Непременно я не мог сказать, потому что еще не совсем был уверен, отпустят ли меня; но это слово невольно сорвалось у меня с языка, потому что я хотел показать, что уже не ребенок и пользуюсь некоторою независимостью.

Отправляясь домой, я все мечтал о следующем дне; но при мысли быть представленным Колинькиной маменьке, которая на вид была такая гордая, робость овладела мной, и желание быть у Коли начало бороться во мне с этою робостью.

Я объявил дедушке и маменьке о полученном мною приглашении, упомянув, между прочим, имя князя Броницына.

Дедушка, выслушав меня, посмотрел на меня очень пристально, и, когда я кончил просьбою отпустить меня, он произнес своим мягким голосом, потрепав меня по плечу:

– Если тебе очень хочется, дружочек, пожалуй; но ты лучше сделал бы, если бы остался с твоим стариком-дедушкой.

– Нет… почему же ему не ехать? отпустите его, папенька! – возразила маменька, – надо же привыкать ему быть в хорошем обществе, приобретать манеры, развязность…

Дедушка едва заметно нахмурился.

– Какие манеры, матушка? – перебил он, – ему надобно прежде всего думать об ученье, а не о манерах.

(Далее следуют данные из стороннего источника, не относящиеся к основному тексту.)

theorem regWriteAccess_agree (hb : s.busy = false) (width : Nat) (offset : RegOffset)
    (v : Word) :
    AgreeButIdleLatch (regWriteAccess width offset v s)
      (regWriteAccess width offset v { s with latch := l }) := by
  unfold regWriteAccess
  split_ifs
  · rw [hostCommand_withLatch l hb]
    exact .refl _
  · obtain ⟨-, hbusy, -⟩ := regWrite_frame s offset v
    rw [regWrite_withLatch l s offset v]
    exact retire_agree l (hbusy.trans hb) .written
  · exact retire_agree l hb .busError

theorem memReadAccess_agree (hb : s.busy = false) (width : Nat) (a : MemAddr) :
    AgreeButIdleLatch (memReadAccess width a s)
      (memReadAccess width a { s with latch := l }) := by
  have htakes : memTakes { s with latch := l } width a = memTakes s width a := rfl
  simp only [memReadAccess, htakes]
  split_ifs
  · exact retire_agree l hb _
  · exact retire_agree l hb .busError

theorem memWriteAccess_agree (hb : s.busy = false) (width : Nat) (a : MemAddr) (v : Word) :
    AgreeButIdleLatch (memWriteAccess width a v s)
      (memWriteAccess width a v { s with latch := l }) := by
  have htakes : memTakes { s with latch := l } width a = memTakes s width a := rfl
  simp only [memWriteAccess, htakes]
  split_ifs
  · exact retire_agree (s := { s with mem := memStore s.mem width a v }) l hb .written
  · exact retire_agree l hb .busError

theorem pollRead_agree (hb : s.busy = false) :
    AgreeButIdleLatch (pollRead s) (pollRead { s with latch := l }) := by
  rw [pollRead_of_idle hb, pollRead_of_idle (s := { s with latch := l }) hb]
  exact retire_agree l hb (.data32 s.statusWord)

/-- Performing an input with BUSY = 0 reads no bit of the latch (R22). -/
theorem perform_agree (hb : s.busy = false) (input : Input) :
    AgreeButIdleLatch (perform input s) (perform input { s with latch := l }) := by
  cases input with
  | regRead width offset => exact regReadAccess_agree l hb width offset
  | regWrite width offset v => exact regWriteAccess_agree l hb width offset v
  | memRead width a => exact memReadAccess_agree l hb width a
  | memWrite width a v => exact memWriteAccess_agree l hb width a v
  | poll => exact pollRead_agree l hb
  | run w => exact regWriteAccess_agree l hb 32 0x000#12 w
  | reset => exact .refl (resetEvent s)

end

/-- A step of an idle block agrees with the step from any other latch. -/
theorem step_agree {s t : State} (l : Latch) (hb : s.busy = false) (h : step s = .next t) :
    ∃ t', step { s with latch := l } = .next t' ∧ AgreeButIdleLatch t t' := by
  have ht' : State.engineTurn { s with latch := l } = false := engineTurn_of_idle hb
  rcases step_cases h with ⟨ht, -⟩ | ⟨-, hi, rfl⟩ | ⟨-, input, rest, hi, rfl⟩
  · simp [engineTurn_of_idle hb] at ht
  · exact ⟨_, step_wait ht' hi, .of_idle (t := wait s) hb l⟩
  · exact ⟨_, step_input ht' hi, perform_agree l hb input⟩

/-! ### The statements -/

/-- Settles O25, from the value of STATUS as a sum of its fields. -/
theorem statusFieldsStandInPlace : Obligations.StatusFieldsStandInPlace := by
  refine ⟨fun s => ?_, rfl⟩
  have hsum := statusWord_toNat s
  have hb := s.busy.toNat_le
  have hd := s.done.toNat_le
  have ho := s.ovr.toNat_le
  have hlt := statusWord_toNat_lt s
  rw [regRead_status]
  refine ⟨getLsbD_eq_of_toNat ?_, getLsbD_eq_of_toNat ?_, getLsbD_eq_of_toNat ?_,
    getLsbD_eq_of_toNat ?_, BitVec.eq_of_toNat_eq ?_, BitVec.eq_of_toNat_eq ?_⟩
  · omega
  · omega
  · omega
  · rw [Bool.toNat_false]
    omega
  · have he := s.err.code.isLt
    rw [BitVec.extractLsb'_toNat, Nat.shiftRight_eq_div_pow]
    omega
  · rw [BitVec.extractLsb'_toNat, Nat.shiftRight_eq_div_pow, Nat.div_eq_of_lt hlt]
    rfl

/-- Settles O31: no step changes MEM_SIZE and a write to it is ignored. -/
theorem memSizeNeverChanges : Obligations.MemSizeNeverChanges := by
  refine ⟨fun s t h => ?_, regWrite_memSize, fun s v rest ht hi => ?_, reset_memBytes⟩
  · rw [regRead_memSize, regRead_memSize, step_memSize h]
  · rw [step_regWrite ht hi (by decide) (by decide), regWrite_memSize]

/-- Settles O43, by the cases of a step. -/
theorem memoryHasThreeWriters : Obligations.MemoryHasThreeWriters := by
  intro s t h hne
  rcases step_cases h with ⟨ht, -⟩ | ⟨-, -, rfl⟩ | ⟨-, input, rest, hi, rfl⟩
  · exact .inl ht
  · exact absurd (wait_mem s) hne
  · rcases perform_mem input s with hmem | ⟨hb, width, a, v, rfl⟩ | rfl
    · exact absurd hmem hne
    · exact .inr (.inl ⟨hb, width, a, v, rest, hi⟩)
    · exact .inr (.inr ⟨rest, hi⟩)

/-- Settles O47: with BUSY = 0 no operation reads the latch, and an issue replaces it whole. -/
theorem idleLatchIsUnobservable : Obligations.IdleLatchIsUnobservable := by
  intro s l hb t h
  obtain ⟨t', ht', l', rfl, hl'⟩ := step_agree l hb h
  exact ⟨l', ht', hl'⟩

/-- Settles O4: both sides are the CMD write in HOST's turn, the completion in the ENGINE's. -/
theorem stepRunsDecodedCommand : Obligations.StepRunsDecodedCommand := by
  refine ⟨fun s w rest i ht hw hd => ?_, fun s i ht hop => ?_⟩
  · rw [step_nextWritesCmd ht hw, exec_host i ht, decodeOp_ok hd]
  · rw [step_engine ht hop, exec_complete ht hop]

/-- Settles O9: the placed line is a CMD write of the word in HOST's turn. -/
theorem placedWordRunsNext : Obligations.PlacedWordRunsNext := by
  intro s w i h
  exact stepRunsDecodedCommand.1 _ _ s.inputs i (engineTurn_of_idle rfl) (.inl rfl)
    (decode_of_decodeTableWord h)

/-- Settles O24, register by register. -/
theorem registerReadValues : Obligations.RegisterReadValues := by
  intro s
  refine ⟨regRead_cmd s, ?_, ?_, ?_, ?_, ?_, ?_, ?_, regRead_pitch_toNat s, ?_⟩
  · rw [regRead_status, statusWord_toNat]
  · rw [regRead_canvasW, zext32_toNat]
  · rw [regRead_canvasH, zext32_toNat]
  · rw [regRead_rectX, zext32_toNat]
  · rw [regRead_rectY, zext32_toNat]
  · rw [regRead_rectW, zext32_toNat]
  · rw [regRead_rectH, zext32_toNat]
  · rw [regRead_memSize]

/-- Settles O27, from the rounded-up quotient that PITCH reads as. -/
theorem pitchIsLeastCover : Obligations.PitchIsLeastCover := by
  refine ⟨fun s => ?_, fun s v rest ht hi => ?_, rfl⟩
  · have hlt := s.canvasW.isLt
    rw [regRead_pitch_toNat]
    exact ⟨by omega, fun q hq => by omega, by omega, regWrite_pitch s⟩
  · rw [step_regWrite ht hi (by decide) (by decide), regWrite_pitch]

/-- Settles O28. -/
theorem reservedOffsetsAreInert : Obligations.ReservedOffsetsAreInert := by
  intro s offset v rest ht hres ha
  refine ⟨fun hi => ?_, fun hi => ?_⟩
  · rw [step_regRead ht hi ha, regRead_reserved s hres]
    rfl
  · rw [step_regWrite ht hi ha (ne_of_reserved hres (by decide)), regWrite_reserved s v hres]

/-- Settles O29. -/
theorem statusWriteClearsWrittenOnes : Obligations.StatusWriteClearsWrittenOnes := by
  intro s v rest ht hi
  rw [step_regWrite ht hi (by decide) (by decide), regWrite_status]
  rfl

/-- Settles O30, register by register; storing the low half is `BitVec.setWidth`. -/
theorem operandWriteStoresLowHalf : Obligations.OperandWriteStoresLowHalf := by
  intro s v rest ht
  rw [BitVec.ofNat_toNat]
  refine ⟨fun hi => ?_, fun hi => ?_, fun hi => ?_, fun hi => ?_, fun hi => ?_, fun hi => ?_⟩
  all_goals exact step_regWrite ht hi (by decide) (by decide)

Какие это манеры у вас, я не понимаю!

Маменька замолчала, но, как мне показалось, несколько иронически взглянула на дедушку и улыбнулась.

Однако маменька поставила на своем, потому что дедушка на другой день утром, когда я с ним поздоровался, поцеловал меня и объявил, что я могу ехать обедать к товарищу.

Маменька, вообще мало занимавшаяся мной, перед отъездом сама одевала меня с величайшею заботливостью, входила в мельчайшие подробности моего туалета: завивала, помадила и расчесывала мне волосы и даже дала мне свой батистовый платок и надушила его своими духами, чего прежде никогда не случалось.

– Смотри же, – сказала маменька, когда я был уже совсем готов, – веди себя хорошенько и будь как можно ласковее и предупредительнее со всеми.

Я поцеловал ее ручку. Она приятно улыбнулась и с некоторою гордостью осмотрела меня с ног до головы.

Колинькина маменька жила, сколько я припоминаю, что называется, на барскую ногу: ковры, бронзы, ряд комнат, люди в ливреях и проч.

Коля встретил меня радушно и повел к ней. Она, в изысканном и нарядном туалете, сидела в угольной небольшой комнате, уставленной цветами и решетками, обвитыми плющом. Окруженная плющом, на возвышении, в больших готических креслах с резной спинкой, она имела недоступность и торжественность, от которых у меня сжалось сердце. Одна ее рука, вся в кольцах, шевелила листами какой-то книжки в раззолоченном переплете, которая лежала перед нею на маленьком столике.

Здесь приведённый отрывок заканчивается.